Young people like myself have been watching our governments and international systems prioritise profit and fossil fuels over our livelihoods. Over our dreams of equity and justice. Social inequality is rampant. Global reliance on extraction and exploitation is appalling in its ubiquity. The climate crisis is leaving its wake a widening divide between equitable sustainability and devastation that is seemingly impossible to bridge.

The actions we desperately need to see from COP26

So as COP unfolds, we have laid out our plans – the action we desperately need to see. It begins with:

  • institutions no longer platforming the CEOs of Shell.
  • ensuring the UK Government commit to #StopCambo.
  • an urgent Just Transition that delivers on creating well-paid and secure jobs, within sustainable industries and renewable energy sectors, so that no one is left behind in the move to a decarbonised future.
  • international systemic change, with the ecological emergency moving to the top of our national agenda.
  • a global understanding that when the climate crisis is borne of extractivism, and the unsustainable and unjust distribution and usage of our resources, it is indubitably tied to social issues of equity. That is, to period poverty, to low-paid jobs, to lack of green air, nutrition, and water for so many marginalised communities, to the shocking state of our public infrastructure and welfare.

Youth climate activists are looking for results at COP that recognise how truly global the climate crisis is. Results that recognise how it permeates every political and socio-economic issue.

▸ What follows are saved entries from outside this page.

/-- The timed data of the other lines: the rise from BASE on a WIDTH line starts a width at its date, and the return to BASE ends
it, teaching A1 where it ends a tier-1 pulse; a completed width is its count less 160 half degrees, clamped at 80 and 410; a width
that runs 2,555 µs ends without a value; a pulse is counted, a rate formed, standstill and no data marked. For lines without a
role; LinesReachTheirRoleHolders has the roles. A crossing that shows 2 mA or more sets the open timer to 0 (R117). That crossings
come from outside with their dates and means (log 3), what a crossing shows of the current as last observed (log 29), and that a
timer at its limit or beyond it keeps its reading (log 38), is the model's choice. -/
def Obligations.WidthsPulsesAndSilence : Prop :=
  ∀ (s : State) (l : LineId) (date mean : Nat), s.part.outbox = [] → s.part.params.lineRole l = .none →
    let p := s.part
    let r := p.line l
    let shown := max r.current (r.thr.t1 + 1)
    (r.supply = .on → p.params.lineMode l = .width → r.level = .base →
      LeadsTo (.crossingRecognized l .risingT1 date mean) s (p.setLine l { r with
        current := shown, openTimer := if 20 ≤ shown then 0 else r.openTimer, windowBase := false
        level := .tier1, pulse := some false
        widthStart := some date })) ∧
    (∀ start, r.supply = .on → r.level = .tier1 ∨ r.level = .tier2 ∧ p.params.lineMode l = .width →
      r.widthStart = some start →
      let below := if r.level = .tier2 then min r.current r.thr.fall2 else r.current
      let fallen := { r with
        current := min below r.thr.fall1, openTimer := if 20 ≤ mean then 0 else r.openTimer }
      let taught := if r.pulse = some false then fallen.learnA1 p.params l mean else fallen
      let count := min 511 ((date - start) / 5)
      let kept := max 80 (min 410 count)
      let q := p.setLine l { taught with
        level := .base, pulse := none, sync := none, widthStart := none, overflow := false, width := some count
        value := some (.temp ((kept : Int) - 160)), age := some 0, nodataTimer := 0, nodata := false
        clampedValue := decide (kept ≠ count) }
      LeadsTo (.crossingRecognized l .fallingT1 date mean) s (if kept = count then q else q.latchLine l .outOfRange)) ∧
    (r.widthStart.isSome = true → LeadsTo (.pulseOverflow l) s
      ((p.setLine l { r with widthStart := none, overflow := true }).latchLine l .pulseOverflow)) ∧
    (r.supply = .on → p.params.lineMode l = .pulse → r.level = .base →
      LeadsTo (.crossingRecognized l .risingT1 date mean) s (p.setLine l { r with
        current := shown, openTimer := if 20 ≤ shown then 0 else r.openTimer, windowBase := false
        level := .tier1, pulse := some false
        widthStart := none, pulseTotal := r.pulseTotal + 1, secondCount := r.secondCount + 1, standstillTimer := 0
        standstill := false })) ∧
    (r.rateTimer.isSome = true → LeadsTo (.rateCountdownExpiry l) s (p.setLine l { r with
      value := some (.rate r.secondCount), age := some 0, secondCount := 0, rateTimer := some 1000
      clampedValue := false })) ∧
    (p.params.lineMode l = .pulse → r.supply = .on → LeadsTo (.standstillReached l) s
      (p.setLine l { r with standstill := true, standstillTimer := max r.standstillTimer p.params.standstillMs })) ∧
    (r.enabled = true → p.params.lineMode l ≠ .pulse → p.mdc.mode ≠ .storage → LeadsTo (.nodataReached l) s
      (p.setLine l { r with nodata := true, nodataTimer := max r.nodataTimer 1000 }))

/-- The supply faults of a line: a short latches and, on a powered line, takes the supply to FAULT and abandons what is in
progress, a short to ground with the open timer of an ON line at 0; an open wire only latches; the driver's heat latches all six
lines and takes every powered one to FAULT. A latch posts LINE_FAULT once: a cause already latched changes nothing. What the
operands of the two shorts mean, that the current last observed judges OPEN, and that the open timer then stands at its limit of
20 ms, is the model's choice (logs 28, 29, 38). -/
def Obligations.LineFaultsLatchAndUnpower : Prop :=
  (∀ (s : State) (l : LineId) (current : Nat) (over' : Int), s.part.outbox = [] →
      s.part.params.lineRole l ∉ [.freshLevel, .greyLevel, .cabinTemp, .bayTemp, .battTemp] →
      let p := s.part
      let r := p.line l
      let powered : Prop := r.supply = .settling ∨ r.supply = .on
      let dark := fun x : LineRec => { x with
        supply := .fault, settle := none, rateTimer := none, pulse := none, sync := none, frame := none, widthStart := none
        overflow := false }
      (powered → 600 < current →
        LeadsTo (.lineShortGnd l current) s ((p.setLine l (dark { r with
          current := current, openTimer := if r.supply = .on then 0 else r.openTimer })).latchLine l .shortGnd)) ∧
      (¬ powered ∨ current ≤ 600 → LeadsTo (.lineShortGnd l current) s p) ∧
      (powered → 500 < over' →
        LeadsTo (.lineShortBat l over') s ((p.setLine l (dark { r with overRail := over' })).latchLine l .shortBat)) ∧
      (¬ powered → 500 < over' →
        LeadsTo (.lineShortBat l over') s ((p.setLine l { r with overRail := over' }).latchLine l .shortBat)) ∧
      (over' ≤ 500 → LeadsTo (.lineShortBat l over') s (p.setLine l { r with overRail := over' })) ∧
      (r.supply = .on → r.current < 20 →
        LeadsTo (.lineOpen l) s ((p.setLine l { r with openTimer := 20 }).latchLine l .openWire)) ∧
      ((∀ l', p.params.lineRole l' ∉ [.freshLevel, .greyLevel, .cabinTemp, .bayTemp, .battTemp]) →
        ∃ t, exec .lineDriverHot s = .next t ∧ t.pending = s.pending ∧ t.part.sli.driverHot = true ∧
          (∀ l', t.part.line l' =
            let x := { p.line l' with latched := { (p.line l').latched with hot := true } }
            if x.supply = .settling ∨ x.supply = .on then dark x else x) ∧
          (∀ c, t.part.chan c = p.chan c) ∧ (∀ k, t.part.load k = p.load k) ∧ t.part.bnk = p.bnk ∧ t.part.params = p.params)) ∧
  (∀ (p : Part) (l : LineId) (cause : LineCause),
      ((p.line l).latched.has cause = true → p.latchLine l cause = p) ∧
      ((p.line l).latched.has cause = false →
        p.latchLine l cause =
          (p.setLine l { p.line l with latched := (p.line l).latched.add cause }).post .lineFault l.val
            ([BitVec.ofNat 8 cause.code, BitVec.ofNat 8 ((p.line l).latched.add cause).bits,
              BitVec.ofNat 8 (((p.line l).latched.add cause).bits / 256), BitVec.ofNat 8 (p.line l).supply.code,
              BitVec.ofNat 8 (p.params.lineRole l).code])))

The solution our leaders deliver must embrace this challenge and recognise both its complexity and urgency.

 

There is every chance that COP26 will fail…

There is every single chance that COP26 will fail miserably. That our politicians will let us down, that our leaders will cast us and our demands aside. That the voices and actions of an entire generation, an entire planet, will be kicked to the curb in a series of cruelly drawn-out negotiations, meetings, and talks that are nothing more than a puppet show.

There is every likelihood that we are just watching the shadows of government and corporate delegates laughing to each other, sneering at our efforts to save our world, rather than coming together in good faith to take urgent action and do everything to decarbonise.

…But there are millions of us – young and old – who are fighting back

But for every merciless fossil fuel executive, for every servile politician, there are millions of us – young and old – who are fighting back. Our determination extends beyond the uncertain halls of COP26. Even after we leave the streets of Glasgow, our footsteps will have carved out a legacy.

We will have shown, and we will continue to show, that young climate activists are willing to unite every community across the globe in order to make ourselves heard. And to keep pushing forward the action necessary to resolve the climate emergency.

Ecological devastation is not inevitable. There is every single change that COP26 will fail, but there is also every chance that we will succeed. That we will live in that beautifully imagined world, where consumption is for necessities and communal enjoyment. Where the products we buy and exchange have had care for the natural world instilled in them. Where the absolute dominance of fossil fuel corporations over our energy, employment, and environment comes to a final close. And where both people and planet can finally thrive.